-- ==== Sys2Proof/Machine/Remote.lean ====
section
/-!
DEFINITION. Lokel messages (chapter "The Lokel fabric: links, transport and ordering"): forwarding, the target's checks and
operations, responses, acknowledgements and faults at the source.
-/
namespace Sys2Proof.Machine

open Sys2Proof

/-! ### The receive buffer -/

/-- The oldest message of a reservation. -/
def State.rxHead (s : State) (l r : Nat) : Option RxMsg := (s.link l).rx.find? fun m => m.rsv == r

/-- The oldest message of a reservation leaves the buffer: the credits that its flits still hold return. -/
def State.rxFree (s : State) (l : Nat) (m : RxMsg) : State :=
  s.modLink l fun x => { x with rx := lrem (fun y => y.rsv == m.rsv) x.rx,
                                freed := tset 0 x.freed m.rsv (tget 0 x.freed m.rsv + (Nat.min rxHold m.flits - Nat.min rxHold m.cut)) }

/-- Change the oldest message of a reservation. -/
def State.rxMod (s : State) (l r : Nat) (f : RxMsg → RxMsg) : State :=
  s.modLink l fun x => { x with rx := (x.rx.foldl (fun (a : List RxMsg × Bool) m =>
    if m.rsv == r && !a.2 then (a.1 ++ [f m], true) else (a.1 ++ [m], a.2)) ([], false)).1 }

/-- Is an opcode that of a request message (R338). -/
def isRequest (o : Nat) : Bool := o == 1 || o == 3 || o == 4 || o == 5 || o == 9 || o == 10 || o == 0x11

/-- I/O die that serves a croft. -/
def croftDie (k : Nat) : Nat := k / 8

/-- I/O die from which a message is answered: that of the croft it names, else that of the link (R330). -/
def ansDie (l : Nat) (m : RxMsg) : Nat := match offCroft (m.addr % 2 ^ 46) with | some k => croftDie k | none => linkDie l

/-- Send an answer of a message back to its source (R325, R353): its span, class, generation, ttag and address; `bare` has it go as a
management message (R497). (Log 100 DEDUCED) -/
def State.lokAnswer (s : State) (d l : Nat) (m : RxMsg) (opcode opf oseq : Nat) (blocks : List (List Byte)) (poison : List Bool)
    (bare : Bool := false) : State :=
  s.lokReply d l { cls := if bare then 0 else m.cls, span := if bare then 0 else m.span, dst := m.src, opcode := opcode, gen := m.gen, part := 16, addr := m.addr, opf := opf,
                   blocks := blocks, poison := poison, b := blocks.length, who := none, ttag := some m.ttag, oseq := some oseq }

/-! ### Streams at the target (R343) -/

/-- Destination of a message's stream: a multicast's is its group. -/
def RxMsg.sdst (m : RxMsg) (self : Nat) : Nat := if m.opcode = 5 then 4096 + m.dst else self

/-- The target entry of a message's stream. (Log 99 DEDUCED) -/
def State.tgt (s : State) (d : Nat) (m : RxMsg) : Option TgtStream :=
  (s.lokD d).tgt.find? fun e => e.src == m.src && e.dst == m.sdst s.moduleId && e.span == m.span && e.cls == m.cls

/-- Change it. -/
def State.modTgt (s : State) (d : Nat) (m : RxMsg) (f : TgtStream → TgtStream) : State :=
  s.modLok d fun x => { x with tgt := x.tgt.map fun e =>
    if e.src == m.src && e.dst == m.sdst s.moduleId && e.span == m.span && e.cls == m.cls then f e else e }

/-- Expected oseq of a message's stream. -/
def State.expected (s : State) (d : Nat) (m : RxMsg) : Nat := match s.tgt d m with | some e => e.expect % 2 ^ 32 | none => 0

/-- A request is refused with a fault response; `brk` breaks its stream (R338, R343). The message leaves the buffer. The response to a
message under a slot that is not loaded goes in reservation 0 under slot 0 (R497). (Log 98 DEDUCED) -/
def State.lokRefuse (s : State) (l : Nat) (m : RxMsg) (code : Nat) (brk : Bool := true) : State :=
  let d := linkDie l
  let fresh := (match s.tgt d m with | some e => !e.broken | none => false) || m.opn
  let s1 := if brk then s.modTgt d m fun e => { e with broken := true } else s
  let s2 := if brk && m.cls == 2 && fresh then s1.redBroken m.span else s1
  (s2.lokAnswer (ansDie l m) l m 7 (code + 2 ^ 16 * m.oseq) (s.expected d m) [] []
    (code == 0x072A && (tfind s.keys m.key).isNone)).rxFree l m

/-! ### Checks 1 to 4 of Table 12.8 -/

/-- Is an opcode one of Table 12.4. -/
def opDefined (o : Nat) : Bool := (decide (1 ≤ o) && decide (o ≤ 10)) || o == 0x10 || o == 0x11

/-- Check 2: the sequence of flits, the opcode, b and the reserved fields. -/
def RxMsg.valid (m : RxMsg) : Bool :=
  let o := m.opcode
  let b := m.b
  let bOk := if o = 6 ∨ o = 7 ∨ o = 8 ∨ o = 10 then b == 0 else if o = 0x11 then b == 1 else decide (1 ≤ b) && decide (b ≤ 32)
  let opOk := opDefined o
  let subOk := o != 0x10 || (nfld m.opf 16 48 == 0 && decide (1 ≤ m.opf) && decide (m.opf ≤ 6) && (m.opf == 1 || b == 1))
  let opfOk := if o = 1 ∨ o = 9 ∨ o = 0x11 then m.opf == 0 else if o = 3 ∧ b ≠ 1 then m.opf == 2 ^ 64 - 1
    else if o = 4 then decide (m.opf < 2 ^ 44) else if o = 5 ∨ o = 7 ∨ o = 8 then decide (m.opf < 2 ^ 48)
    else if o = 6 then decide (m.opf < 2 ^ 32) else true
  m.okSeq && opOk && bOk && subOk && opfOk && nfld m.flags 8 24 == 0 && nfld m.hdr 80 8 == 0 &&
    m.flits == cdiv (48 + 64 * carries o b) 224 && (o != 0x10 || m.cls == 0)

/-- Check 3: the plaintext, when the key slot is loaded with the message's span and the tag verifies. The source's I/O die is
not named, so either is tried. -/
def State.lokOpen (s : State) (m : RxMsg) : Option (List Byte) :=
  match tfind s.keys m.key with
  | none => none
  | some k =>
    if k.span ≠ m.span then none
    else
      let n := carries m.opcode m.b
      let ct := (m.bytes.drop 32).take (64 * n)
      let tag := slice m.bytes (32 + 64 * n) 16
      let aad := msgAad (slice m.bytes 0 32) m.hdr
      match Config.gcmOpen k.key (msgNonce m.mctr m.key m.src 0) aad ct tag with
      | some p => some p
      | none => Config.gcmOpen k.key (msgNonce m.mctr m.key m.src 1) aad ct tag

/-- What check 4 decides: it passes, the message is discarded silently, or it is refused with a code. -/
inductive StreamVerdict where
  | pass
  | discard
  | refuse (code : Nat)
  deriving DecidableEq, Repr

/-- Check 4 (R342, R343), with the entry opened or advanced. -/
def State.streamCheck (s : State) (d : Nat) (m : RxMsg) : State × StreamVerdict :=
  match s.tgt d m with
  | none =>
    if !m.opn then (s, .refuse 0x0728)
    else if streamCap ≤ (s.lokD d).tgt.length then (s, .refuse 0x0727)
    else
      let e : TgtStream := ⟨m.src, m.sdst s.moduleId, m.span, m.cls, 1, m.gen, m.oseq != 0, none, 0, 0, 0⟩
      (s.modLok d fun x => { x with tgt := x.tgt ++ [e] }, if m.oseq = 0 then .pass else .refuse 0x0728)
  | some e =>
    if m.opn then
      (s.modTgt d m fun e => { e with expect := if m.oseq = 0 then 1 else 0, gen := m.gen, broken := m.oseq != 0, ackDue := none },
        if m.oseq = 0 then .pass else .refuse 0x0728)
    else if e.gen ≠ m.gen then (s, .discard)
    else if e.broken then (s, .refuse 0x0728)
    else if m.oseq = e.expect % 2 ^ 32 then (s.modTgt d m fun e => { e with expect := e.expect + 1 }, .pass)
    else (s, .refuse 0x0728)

# [Exercise objective]
Set down exactly the lines of the data above, beginning with the line that has "expect := if" and ending with the line that has "else if e.gen ≠ m.gen then (s, .discard)", and no others.

# [Result for this task]
      (s.modTgt d m fun e => { e with expect := if m.oseq = 0 then 1 else 0, gen := m.gen, broken := m.oseq != 0, ackDue := none },
        if m.oseq = 0 then .pass else .refuse 0x0728)
    else if e.gen ≠ m.gen then (s, .discard)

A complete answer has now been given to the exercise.